# newbie



## markrobo1969 (Aug 9, 2008)

hi all ive been training now for about 3 months and ive made little progress ,i have quite a good diet plenty fruit veg meats and fish,and train 4 or 5 times aweek 1 hour a time im using maximuscle cyclone and progain extreme but not making that much progress and its getting me down abit,can any one help and put me on the right track cheers mark


----------



## cocobench (Feb 22, 2009)

hey mate, post up ur diet and ur training workout .... for starters u wonna bin them maximuscle products, they are awful, u will gain more fat then muscle on them,


----------



## markrobo1969 (Aug 9, 2008)

hi this is my diet in the morning oats 2 oiled eggs on brown bread and cyclone shake dinner jacket potatoe with salad ,banana and progain extreme tea time potatoes fish or chicken,or turkey ,veg or pasta or brown rice bananaor orange before work out then after work out i have cyclone and tuna salad mayo sandwich and a pieceof fruit thats about it really ?im only 10 and a half stone ,5 "6 and train at home at the moment


----------



## cocobench (Feb 22, 2009)

u need to eat ALOT more, im eating more then u by mid day.... eat every 2.5-3 hours, your body needs food to grow, cut the maximuscle shite out and replace it with a good solid protein, u need to be eating more in mourning, try oats, 4 raw, 3 boiled eggs .... 2 piece brown granary with pb on top then a banana.
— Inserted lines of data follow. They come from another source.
-- ==== Sys2Proof/Tests/Slice0.lean ====
section
/-! SUPPORT. Tests: ill-formed commands are refused, slot words written out from the spec's encodings are read as the instructions they stand for,
single steps have the effects that the spec's rules give, and the hypotheses of every statement of the obligations are met together by a concrete
state (theorems wit_<statement>_<clause>). -/

namespace Sys2Proof.Tests

open Sys2Proof Sys2Proof.Machine

set_option Elab.async false

/-! Small states. -/

/-- Tick 0 and cycle 0. -/
def t0 : At := ⟨0, 0⟩
/-- A device in RUN, or in another state, out of reset. -/
def inDev (d : DevState) : State := { State.reset with dev := d, pins := { resetN := true } }
/-- A device in RUN with core 0 enabled. -/
def up : State := (inDev .run).putB (Reg.coreCtrl 0) F.coreCtrlEnable true
/-- Core 0 under p0: always enabled; and under p0 negated: never. -/
def g0 : Gate := ⟨0, 0, false⟩
def gOff : Gate := ⟨0, 0, true⟩
/-- The highest core of the package, in RUN and enabled. -/
def upTop : State := (inDev .run).putB (Reg.coreCtrl 3071) F.coreCtrlEnable true
def gTop : Gate := ⟨3071, 0, false⟩
/-- The state that a command answers with; the state as it was where it stops. -/
def after (i : Instr) (s : State) : State :=
  match exec i s with
  | .next u => u
  | .fault _ => s
  | .refused _ => s
/-- Core 0's scalar register r holds v. -/
def withS (r : Nat) (v : Word) (s : State) : State := s.wr (Reg.coreS 0 r) v

/-! Registers that reset to 0, for the searches of the fabric's tables. -/

theorem find_low (x : RegRow) (a : Nat) (h : a < x.base) : (x.find a).isSome = false := by simp [RegRow.find, h]
theorem find_one (b a : Nat) (h : a ≠ b) : (RegRow.find ⟨b, [], false, []⟩ a).isSome = false := by
  by_cases hb : a < b
  · exact find_low _ _ hb
  · have : a - b ≠ 0 := by omega
    simp [RegRow.find, spell, hb, this]
theorem find_dim (b n m a : Nat) (h : a < b ∨ m ≤ (a - b) / n) : (RegRow.find ⟨b, [(n, m)], false, []⟩ a).isSome = false := by
  by_cases hb : a < b
  · exact find_low _ _ hb
  · have h : m ≤ (a - b) / n := by omega
    simp [RegRow.find, spell, hb, Nat.not_lt.mpr h]
theorem find_two (b n m k j a : Nat) (h : a < b ∨ m ≤ (a - b) / n ∨ j ≤ (a - b) % n / k) : (RegRow.find ⟨b, [(n, m), (k, j)], false, []⟩ a).isSome = false := by
  by_cases hb : a < b
  · exact find_low _ _ hb
  · by_cases h1 : (a - b) / n < m
    · have h : j ≤ (a - b) % n / k := by omega
      simp [RegRow.find, spell, hb, Nat.not_lt.mpr h]
    · simp [RegRow.find, spell, hb, h1]
/-- An address that no row of the reset table names. -/
theorem resetWord_zero (a : Nat) (h0 : a < 0x7180000 ∨ 0x7180C00 ≤ a) (h1 : a < 0x100000880)
    (h : ∀ b ∈ [0x0, 0x10, 0x4008, 0x7008, 0x7308, 0x7200000, 0x6000028, 0x6000030], a ≠ b)
    (hc : a < 0x4008008 ∨ 16 ≤ (a - 0x4008008) / 0x10000 ∨ 32 ≤ (a - 0x4008008) % 0x10000 / 0x10) (ht : a < 0x7010808 ∨ 21 ≤ (a - 0x7010808) / 0x10000) :
    resetWord a = 0 := by
  have hf : resetRows.find? (fun x => (x.1.find a).isSome) = none := by
    rw [List.find?_eq_none]
    intro x hx
    rw [Bool.not_eq_true]
    simp only [resetRows, List.mem_cons, List.not_mem_nil, or_false] at hx
    simp only [List.forall_mem_cons] at h
    rcases hx with hx | hx | hx | hx | hx | hx | hx | hx | hx | hx | hx | hx | hx <;> subst hx
    · exact find_low _ _ h1
    · exact find_low _ _ (Nat.lt_trans h1 (by decide))
    · exact find_low _ _ (Nat.lt_trans h1 (by decide))
    · exact find_one _ _ h.1
    · exact find_one _ _ h.2.1
    · exact find_one _ _ h.2.2.1
    · exact find_one _ _ h.2.2.2.1
    · exact find_one _ _ h.2.2.2.2.1
    · exact find_two _ _ _ _ _ _ hc
    · exact find_dim _ _ _ _ ht
    · exact find_one _ _ h.2.2.2.2.2.1
    · exact find_one _ _ h.2.2.2.2.2.2.1
    · exact find_one _ _ h.2.2.2.2.2.2.2.1
  have h0' : ¬ (0x7180000 ≤ a ∧ a < 0x7180C00) := by omega
  unfold resetWord
  rw [if_neg h0', hf]
/-- No address of a copy entry, and none of a region entry, is named. -/
theorem resetWord_copy (k e : Nat) (hk : k < 16) (he : e < 256) : resetWord (Reg.hbmCopy0 k e) = 0 := by
  have hx : Reg.hbmCopy0 k e = 0x4004000 + k * 0x10000 + e * 0x20 := rfl
  generalize Reg.hbmCopy0 k e = a at hx ⊢
  refine resetWord_zero a (by omega) (by omega) ?_ (by omega) (by omega)
  simp only [List.forall_mem_cons, List.not_mem_nil, false_implies, implies_true, and_true]
  omega
theorem resetWord_region (i : Nat) (hi : i < 4096) : resetWord (Reg.fabReg0 i) = 0 := by
  have hx : Reg.fabReg0 i = 0x7600000 + i * 0x20 := rfl
  generalize Reg.fabReg0 i = a at hx ⊢
  refine resetWord_zero a (by omega) (by omega) ?_ (by omega) (by omega)
  simp only [List.forall_mem_cons, List.not_mem_nil, false_implies, implies_true, and_true]
  omega
theorem get_absent {α : Type} (d : Nat → α) (l : List (Nat × α)) (a : Nat) (h : ∀ x ∈ l, x.1 ≠ a) : Sparse.get d l a = d a := by
  induction l with
  | nil => rfl
  | cons x r ih =>
    obtain ⟨j, v⟩ := x
    rw [Sparse.get, if_neg (h (j, v) (List.mem_cons_self ..)), ih fun y hy => h y (List.mem_cons_of_mem _ hy)]
/-- A state that lists no copy entry holds no copy; one that lists no region entry has no region. -/
theorem copyAt_none (s : State) (a : Nat) (h : ∀ x ∈ s.regs, x.1 < 0x4004000 ∨ 0x4110000 ≤ x.1) : s.copyAt a = none := by
  have hz : ∀ k e, k < 16 → e < 256 → s.flag (Reg.hbmCopy0 k e) F.hbmCopy0Enable = false := by
    intro k e hk he
    have hx : Reg.hbmCopy0 k e = 0x4004000 + k * 0x10000 + e * 0x20 := rfl
    rw [State.flag, State.rd, get_absent _ _ _ fun x hx' => by have := h x hx'; omega, resetWord_copy k e hk he]
    rfl
  have hp : ∀ k o, placeOf a = .hbm k o → k < 16 := by
    intro k o hk
    simp only [placeOf] at hk
    repeat' split at hk
    all_goals first
      | (injection hk with h1 h2; omega)
      | (exact absurd hk (by simp))
  rw [State.copyAt]
  cases hpl : placeOf a with
  | hbm k o =>
    have hk := hp k o hpl
    simp only
    have : (List.range 256).find? (fun e => s.flag (Reg.hbmCopy0 k e) F.hbmCopy0Enable && decide (s.fld (Reg.hbmCopy0 k e) F.hbmCopy0LocalBase ≤ a ∧ a < s.fld (Reg.hbmCopy0 k e) F.hbmCopy0LocalBase + 2 ^ s.fld (Reg.hbmCopy0 k e) F.hbmCopy0Size)) = none := by
      rw [List.find?_eq_none]
      intro e he
      simp [hz k e hk (List.mem_range.mp he)]
    rw [this]
    rfl
  | _ => rfl
theorem regionAt_none (s : State) (a : Nat) (h : ∀ x ∈ s.regs, x.1 < 0x7600000 ∨ 0x7620000 ≤ x.1) : s.regionAt a = none := by
  have hz : ∀ i, i < 4096 → s.flag (Reg.fabReg0 i) F.fabReg0Valid = false := by
    intro i hi
    have hx : Reg.fabReg0 i = 0x7600000 + i * 0x20 := rfl
    rw [State.flag, State.rd, get_absent _ _ _ fun x hx' => by have := h x hx'; omega, resetWord_region i hi]
    rfl
  rw [State.regionAt, List.find?_eq_none]
  intro i hi
  simp [hz i (List.mem_range.mp hi)]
Your body is like a car, without fuel it doesn't run.... you cant expect your body to grow when you arnt getting all the nutrients you need.


----------



## 3752 (Jan 7, 2005)

markrobo said:


> hi this is my diet
> 
> Meal 1 - oats 2 oiled eggs on brown bread and cyclone shake
> 
> ...


to say this is poor is an understatement mate i would guess their is not much more than a thousand cals here and this is the reason you are not progressing.....

some key points you need to know

Eat protein with each meal

Eat good fats with each meal(apart from PWO if your using carbs)

eat every 2-3hrs this will help stimulate the metabolism and keep a stead stream of amino's in the body.

a good starting point is to work out your diet using the following number...

1-1.5g protein per lb of bodyweight

2-3gt of complex carbs per ib of bodyweight(this depends on your metabolism and BF%)

0.25g of good fats per lb of bodyweight..

these are starting numbers and should be adjusted depending on results....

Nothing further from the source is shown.